潮湿黏泞的下身将小叔子完整的衣服蹭的满是淫液,偏偏贺云散抵在自己双腿之间,夹紧也不行,敞开也不行,白白把自己送到了人家面前。
贺云散发现了温阮的穴里还插着东西,难怪刚刚爽成那副模样,原来是借着剑柄自己磨穴。
温阮眼角通红,盈着泪:“我,我是你二哥的……啊……别弄那嗯啊……”贺云散用手指捏搓起穴口嫩肉,花瓣红肿黏湿,贺云散找到被剑柄玩弄的硬肿的花核,毫不留情的碾揉上去,爽的温阮双腿抻直脚趾蜷曲,抖着腿根搭在贺云散的肩上,贺云散掰开肉瓣,低头去舔弄起来。
灵活的舌尖迅速的撩拨着花核,滚烫粗砺的舌肉裹紧花核碾磨,吮吸的水声啧啧作响,又用舌尖沿着肉瓣的内缝仔仔细细的舔过,将肉瓣含在嘴中用力吸吮着让多汁的嫩肉肿的更大,只是被仔细舔着穴口就已经爽的失神,温阮带着哭腔被舔的浪叫,手扶着贺云散的头也不知道是想推开还是按的更紧些。
娇嫩的软肉被舔弄的淫乱不堪,羞怯的敞开露出穴口,穴口被温玉撑开,玉柱在之前的动作下被吞了进去,贺云散用牙齿轻轻咬磨了一下穴口,就将舌尖探了进去,撑开嫩滑的肉壁,想用舌头将温玉带出来,灵活的舌头跟坚硬的玉柱在敏感的穴内磨动着,却把玉柱顶的更深。
“嫂嫂夹的太紧了,拿不出来了怎么办。
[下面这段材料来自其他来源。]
/-- The errors of the lock lie within their limits: LOCK_NS, and 10 ppb of the benchmark's frequency (R320). -/
def Chip.lockNear (c : Chip) : Bool :=
  decide ((c.reg Reg.DTM_PHASE_ERR).toInt.natAbs ≤ 4 * c.regFld Reg.DTM_LOCK_CFG 15 0) &&
  decide ((c.dtm.corr - 100 * (c.reg (refFREQ c.bench)).toInt).natAbs ≤ 1000000)

/-- An error outside its limit starts LOCK_TIME anew. -/
def Chip.lockCheck (c : Chip) : Chip := if c.lockNear then c else { c with dtm := { c.dtm with lockTicks := 0 } }

/-- A tick of the lock passes. -/
def Chip.lockTick (c : Chip) : Chip :=
  { c with dtm := { c.dtm with lockTicks := if c.dState = 1 ∧ c.lockNear = true then c.dtm.lockTicks + 1 else 0 } }

/-- The errors have lain within their limits throughout LOCK_TIME, counted in ticks (R320). -/
def Chip.lockHeld (c : Chip) : Bool :=
  match c.eng.rate with
  | some r => decide (ceilDiv (c.regFld Reg.DTM_LOCK_CFG 25 16 * r.hz) 10 ≤ c.dtm.lockTicks)
  | none => false

/-- The benchmark becomes `b`, or none as 31 (R319, R320, R321). In FREE_RUN and HOLDOVER a benchmark chosen again is acquired
anew. -/
def Chip.setBench (c : Chip) (b : Nat) : Chip :=
  let s := c.dState
  if c.bench = b ∧ (b = 31 ∨ s = 1 ∨ s = 2) then c
  else
    let c0 := if c.bench = b then c else (c.setFld Reg.DTM_STATE 12 8 b).dtmEvent 1
    let c1 := ({ c0 with dtm := { c0.dtm with target := none, alignDue := false } }).setReg Reg.DTM_PHASE_ERR 0
    if b = 31 then (if s = 1 ∨ s = 2 then c1.enterDatum 3 false else c1)
    else
      let c2 := (c1.setCorr (100 * (c1.reg (refFREQ b)).toInt)).enterDatum 1 true
      let c3 := { c2 with dtm := { c2.dtm with lockTicks := 0 } }
      if c3.onGrid then c3.alignGrid else c3

/-! ## The selector -/

/-- The qualified references of the best rank (R316). -/
def Chip.bestRefs (c : Chip) : List Nat :=
  let q := (List.range 18).filter (fun r => c.refEn r && c.refQual r && decide (1 ≤ c.refRank r))
  let best := q.foldl (fun m r => min m (c.refRank r)) 8
  q.filter (fun r => c.refRank r == best)

/-- The offset of a reference in ppt. -/
def Chip.refOff (c : Chip) (r : Nat) : Int := (c.reg (refFREQ r)).toInt

/-- Two of the references differ by more than DISAGREE_PPB (R316, R318). -/
def Chip.disagree (c : Chip) (l : List Nat) : Bool :=
  l.any (fun a => l.any (fun b => decide ((c.regFld Reg.DTM_SEL_CFG 19 0 : Int) * 1000 < c.refOff a - c.refOff b)))

/-- The reference nearest to the model's prediction; the lowest number of several. -/
def Chip.nearest (c : Chip) (l : List Nat) : Option Nat :=
  let y := c.predict
  l.foldl (fun (b : Option Nat) r =>
    match b with
    | none => some r
    | some k => if (100 * c.refOff r - y).natAbs < (100 * c.refOff k - y).natAbs then some r else some k) none

/-- The benchmark the selector chooses; 31 for none (R316). -/
def Chip.choose (c : Chip) : Nat :=
  let l := c.bestRefs
  if l.contains c.bench then c.bench
  else if c.disagree l && c.dtm.model.valid then (c.nearest l).getD 31
  else (l.head?).getD 31

/-- The selector runs (R317); not while the datum is LOST, when the references are not monitored (R320). -/
def Chip.select (c : Chip) : Chip := if c.dState = 4 then c else c.setBench c.choose

/-- DISAGREE at the end of a gate (R318). -/
def Chip.markDisagree (c : Chip) : Chip :=
  let d := c.disagree c.bestRefs
  let c1 := c.setBit Reg.DTM_STATE 4 d
  if d && !c.regBit Reg.DTM_STATE 4 then c1.dtmEvent 2 else c1

/-! ## Qualification -/

/-- The qualification time starts anew. -/
def Chip.requal (c : Chip) (r : Nat) : Chip := c.setFld (refSTAT r) 12 0 (c.regFld (refCFG r) 12 0)

/-- A qualified reference is disqualified for a cause, without a run of the selector; by a monitor it counts REF_LOST (R314). -/
def Chip.unqualify (c : Chip) (r cause : Nat) (byMonitor : Bool) : Chip :=
  let c0 := c.requal r
  if c0.refQual r then
    let c1 := (c0.setBit (refSTAT r) 31 false).setFld (refSTAT r) 27 24 cause
    if byMonitor then
      let d := ((c1.bump Reg.DTM_LOST_CNT).setFld Reg.DTM_LOST_CNT 20 16 r).dtmEvent 8
      d.raise .refLost blkDTM (d.reg Reg.DTM_LOST_CNT)
    else c1
  else c0

/-- The selector runs when the benchmark is no longer qualified (R317). -/
def Chip.reselect (c : Chip) (r : Nat) : Chip := if c.bench = r && !c.refQual r then c.select else c

/-- A reference is disqualified, and the selector runs if it was the benchmark (R314, R317). -/
def Chip.disqualify (c : Chip) (r cause : Nat) (byMonitor : Bool) : Chip := (c.unqualify r cause byMonitor).reselect r

/-- The activity monitor of a reference trips (R312). -/
def Chip.tripRef (c : Chip) (r : Nat) : Chip :=
  ((c.setMon r { c.mon r with tripped := true }).setBit (refSTAT r) 30 false).disqualify r 1 true

/-- An accepted edge of reference `r`, or of its PPS_IN, ends a run of missing ones; the monitor is no longer tripped when neither
of its edges is missing (R312). -/
def Chip.edgeSeen (c : Chip) (r : Nat) (pps : Bool) : Chip :=
  let m := c.mon r
  let m1 := if pps then { m with runPps := 0 } else { m with run := 0 }
  let trip := decide (4 ≤ m1.run) || decide (4 ≤ m1.runPps)
  (c.setMon r { m1 with tripped := trip }).setBit (refSTAT r) 30 (!trip)

/-- A reference is disabled, without a run of the selector (R310, R314). -/
def Chip.refOff1 (c : Chip) (r cause : Nat) : Chip :=
  let c1 := (c.setBit (refCFG r) 31 false).unqualify r cause false
  (c1.setMon r RefMon.reset).modReg (refSTAT r) (fun x => putFld (putFld x 31 28 0) 27 24 cause)

/-- A reference is disabled (R314, R317). -/
def Chip.refDisable (c : Chip) (r cause : Nat) : Chip := (c.refOff1 r cause).reselect r

/-- A reference is enabled: its monitors and its qualification start. -/
def Chip.refStart (c : Chip) (r : Nat) : Chip :=
  (((c.setBit (refCFG r) 31 true).setMon r RefMon.reset).modReg (refSTAT r) (fun x => putFld (putFld x 31 28 0) 30 30 1)).requal r

/-- A RANK takes effect; 0 disables the reference (R314, DTM_REF_CFG). -/
def Chip.setRank (c : Chip) (r v : Nat) : Chip :=
  let c1 := c.setFld (refCFG r) 30 28 v
  if v = 0 && c1.refEn r then c1.refDisable r 5 else c1

/-- The 48 kHz family governs: that of the new rate while a SET_RATE is in progress (R309). -/
def Chip.family48 (c : Chip) : Bool :=
  match c.eng.change with
  | some k => k.rate.fam48
  | none => !c.regBit Reg.DTM_STATE 14

/-- The receiver that a reference of 6 to 17 needs is enabled (R309). -/
def Chip.refReceiver (c : Chip) (r : Nat) : Bool :=
  if 6 ≤ r ∧ r < 14 then c.regBit (Reg.SAP_AESRX_CFG (r - 6)) 31
  else if 14 ≤ r then c.regBit (Reg.SAP_MADIRX_CFG (r - 14)) 31
  else true

/-- The nominal rate code is one that the table of R308 accepts. -/
def rateAccepted (r code : Nat) : Bool :=
  if r = 4 ∨ r = 5 then code == 0
  else if 14 ≤ r then decide (1 ≤ code) && decide (code ≤ 4)
  else decide (1 ≤ code) && decide (code ≤ 6)

/-- The enable check of a reference (R309). -/
def Chip.refCheck (c : Chip) (r : Nat) : Nat :=
  let cfg := c.reg (refCFG r)
  let win := c.reg (refWIN r)
  let code := fld cfg 23 20
  let fam := if r = 4 ∨ r = 5 then true else
    match Rate.ofCode code with
    | some x => x.fam48 == c.family48
    | none => false
  firstFail [(rateAccepted r code, rRefRate), (fam, rRefRate), (c.refReceiver r, rRefRate), (decide (fld cfg 30 28 ≠ 0), rLimits),
    (decide (fld win 15 0 < fld win 31 16), rLimits),
    (decide (1 ≤ fld win 15 0) && decide (fld win 31 16 ≤ 20000) && decide (1 ≤ fld cfg 12 0) && decide (fld cfg 12 0 ≤ 6000), rLimits)]

/-- EN of a reference is written to 1 (R295, R296): the result of the check stands in DTM_REASON. -/
def Chip.refEnable (c : Chip) (r : Nat) : Chip :=
  if c.refEn r then c
  else
    let k := c.refCheck r
    let c1 := c.setReg Reg.DTM_REASON (putFld (putFld 0 20 16 r) 15 0 k)
    if k = rOK then c1.refStart r else c1

/-- Writes the parameters of REF_CFG into the registers of a reference. -/
def Chip.putRefParams (c : Chip) (q : Req) : Chip :=
  let r := q.p 0 1
  let c1 := c.modReg (refCFG r) (fun x => putFld (putFld (putFld x 27 26 (q.p 1 1)) 23 20 (q.p 2 1)) 12 0 (q.p 12 4 / 100))
  (c1.setReg (refWIN r) (putFld (putFld 0 31 16 (q.p 8 4 / 10)) 15 0 (q.p 4 4 / 10))).setRank r (q.p 3 1)

/-- At boundary T+64 of a SET_RATE into the other family, references of the old family become disabled (R310); the selector
runs after the relock. -/
def Chip.refFamily (c : Chip) (fam48 : Bool) : Chip :=
  (List.range 18).foldl (fun c r =>
    match Rate.ofCode (c.regFld (refCFG r) 23 20) with
    | some x =>
      if c.refEn r && x.fam48 != fam48 then
        ((c.refOff1 r 6).setReg Reg.DTM_REASON (putFld (putFld 0 20 16 r) 15 0 rRefRate)).dtmEvent 7
      else c
    | none => c) c

/-! ## The time counter -/

/-- A time from a number of units, modulo 2⁴⁸ seconds. -/
def Time.ofUnits (n : Int) : Time :=
  let u := (n.emod (2 ^ 48 * unitsPerSec : Nat)).toNat
  { sec := BitVec.ofNat 48 (u / unitsPerSec), ns := BitVec.ofNat 32 (u / 2 ^ 40 % 1000000000), frac := BitVec.ofNat 40 u }

/-- `n` TIME clocks pass (R333). -/
def Chip.timePass (c : Chip) (n : Nat) : Chip :=
  { c with dtm := { c.dtm with
      time := Time.ofUnits (c.dtm.time.units + n * c.dtm.inc : Nat)
      clocks := c.dtm.clocks + n
      sinceSwitch := c.dtm.sinceSwitch.map (fun s => s + 2 * n) } }

/-- Adds signed nanoseconds to the counter (R334). -/
def Chip.timeAdd (c : Chip) (ns : Int) : Chip :=
  { c with dtm := { c.dtm with time := Time.ofUnits (c.dtm.time.units + ns * 2 ^ 40) } }

/-- At a PPS_IN edge without a PTP master and with PPS10M qualified, the executive steers the nanoseconds to 0 (R335). DESIGN
CHOICE (log entry 52): with one adjustment to the nearest whole second. -/
def Chip.steerPps (c : Chip) : Chip :=
  if c.execLive && c.net.ptp.master.isNone && c.refQual 4 then
    let n := c.dtm.pps.at_.ns.toInt
    let v := if 500000000 ≤ n then 1000000000 - n else -n
    (c.setReg Reg.DTM_TIME_ADJ (BitVec.ofInt 32 v)).timeAdd v
  else c

/-- DTM_MEDIA_OFF as the executive sets it from the counter at the last boundary; a standby in SYNCED takes its owner's
(R338, R454). -/
def Chip.mediaFromTime (c : Chip) : Chip :=
  if c.follows then c
  else match c.eng.rate with
  | some r =>
    let m := roundEven (c.dtm.bound.units * r.hz : Nat) (unitsPerSec : Nat) - c.tickN
    { c with dtm := { c.dtm with mediaNext := some (BitVec.ofInt 64 m) } }
  | none => c

/-- A capture of the counter with quarter nanoseconds (R337). -/
def Chip.capture (c : Chip) (start : Bool) (eighth : Nat) : Chip :=
  let t := Time.ofUnits (c.dtm.time.units + eighth * 2 ^ 38 : Nat)
  let old := if start then c.dtm.start else c.dtm.pps
  let hi := if start then Reg.DTM_START_SEC_HI else Reg.DTM_PPS_SEC_HI
  let k : Capture := { at_ := t, unread := true }
  let c1 := { c with dtm := if start then { c.dtm with start := k } else { c.dtm with pps := k } }
  let c2 := (c1.setReg (if start then Reg.DTM_START_NS else Reg.DTM_PPS_NS) t.ns).setBit hi 30 true
  (if old.unread then c2.setBit hi 31 true else c2).dtmEvent (if start then 5 else 4)

/-! ## Steps -/

/-- The nominal tick period times 10⁹, and the limits of R331 in whole nanoseconds. -/
def shortMax (r : Rate) : Int := (19 * 1000000 / r.hz : Nat)
def longMax (r : Rate) : Int := (249 * 1000000 / r.hz : Nat)

/-- The share of a remainder that one tick takes, negative when the tick is shortened (R331). -/
def stepShare (r : Rate) (left : Int) : Int :=
  if left < 0 then max left (-(shortMax r)) else min left (longMax r)

/-- The tick that begins takes its share of the remainder; within 20 µs of a REFSEL switch none shortens (R332). -/
def Chip.planStep (c : Chip) : Chip :=
  let hold : Bool := match c.dtm.sinceSwitch with
    | some t => decide (t ≤ 20000)
    | none => false
  let share := match c.eng.rate with
    | some r => if c.stepLeft < 0 && hold then 0 else stepShare r c.stepLeft
    | none => 0
  { c with dtm := { c.dtm with planned := share } }

/-- A boundary: the ended tick's share is in force, and the new tick takes its share (R331, R332). -/
def Chip.stepTick (c : Chip) : Chip :=
  (if c.dtm.planned ≠ 0 then c.setStep (c.stepLeft - c.dtm.planned) else c).planStep

/-- A REFSEL switch withdraws the shortening planned for the tick in progress (R332). -/
def Chip.refselSwitch (c : Chip) : Chip :=
  { c with dtm := { c.dtm with sinceSwitch := some 0, planned := if c.dtm.planned < 0 then 0 else c.dtm.planned } }

/-- The number of ticks in which a remainder is spread (R331). -/
def stepTicks (r : Rate) (left : Int) : Nat :=
  if left < 0 then ceilDiv left.natAbs (shortMax r).natAbs else ceilDiv left.natAbs (longMax r).natAbs

/-- The limit of a remainder (R330). -/
def stepLimit : Int := 1000000000

/-- A remainder after `n` more ticks. -/
def stepAfter (r : Rate) (left : Int) (n : Nat) : Int :=
  if left < 0 then min 0 (left + n * shortMax r) else max 0 (left - n * longMax r)

/-- The remainders that steps leave at their effect ticks, from a remainder at tick `now` (R330, R331). -/
def stepRun (r : Rate) : Nat → Int → List (Nat × Int) → List (Nat × Int)
  | _, _, [] => []
  | now, left, (t, s) :: rest =>
    let l := stepAfter r left (t - now) + s
    (t, l) :: stepRun r t l rest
”温阮脑子早就糊成一片,听这么一说竟有些害怕玉柱真的在肉穴里拿不出来,贺云散摸着腿根,手指摸进去扩开穴口,继续哄骗到,“只能嫂嫂的骚穴用点力,把玉柱挤出来吧。”
“唔嗯……”温阮当真听话的开始用力,他从未觉得这玉柱这样磨人过,精致的刻纹凹凸不平的磨过肉壁,缠缠绵绵的榨出滑腻的淫水,贺云散的手指还捣乱,一时撑开内壁将玉柱抠挖出来,一时又将玉柱再次推进去,“咕啾咕啾”的挤出来一波一波淫液,淌湿了一片石桌。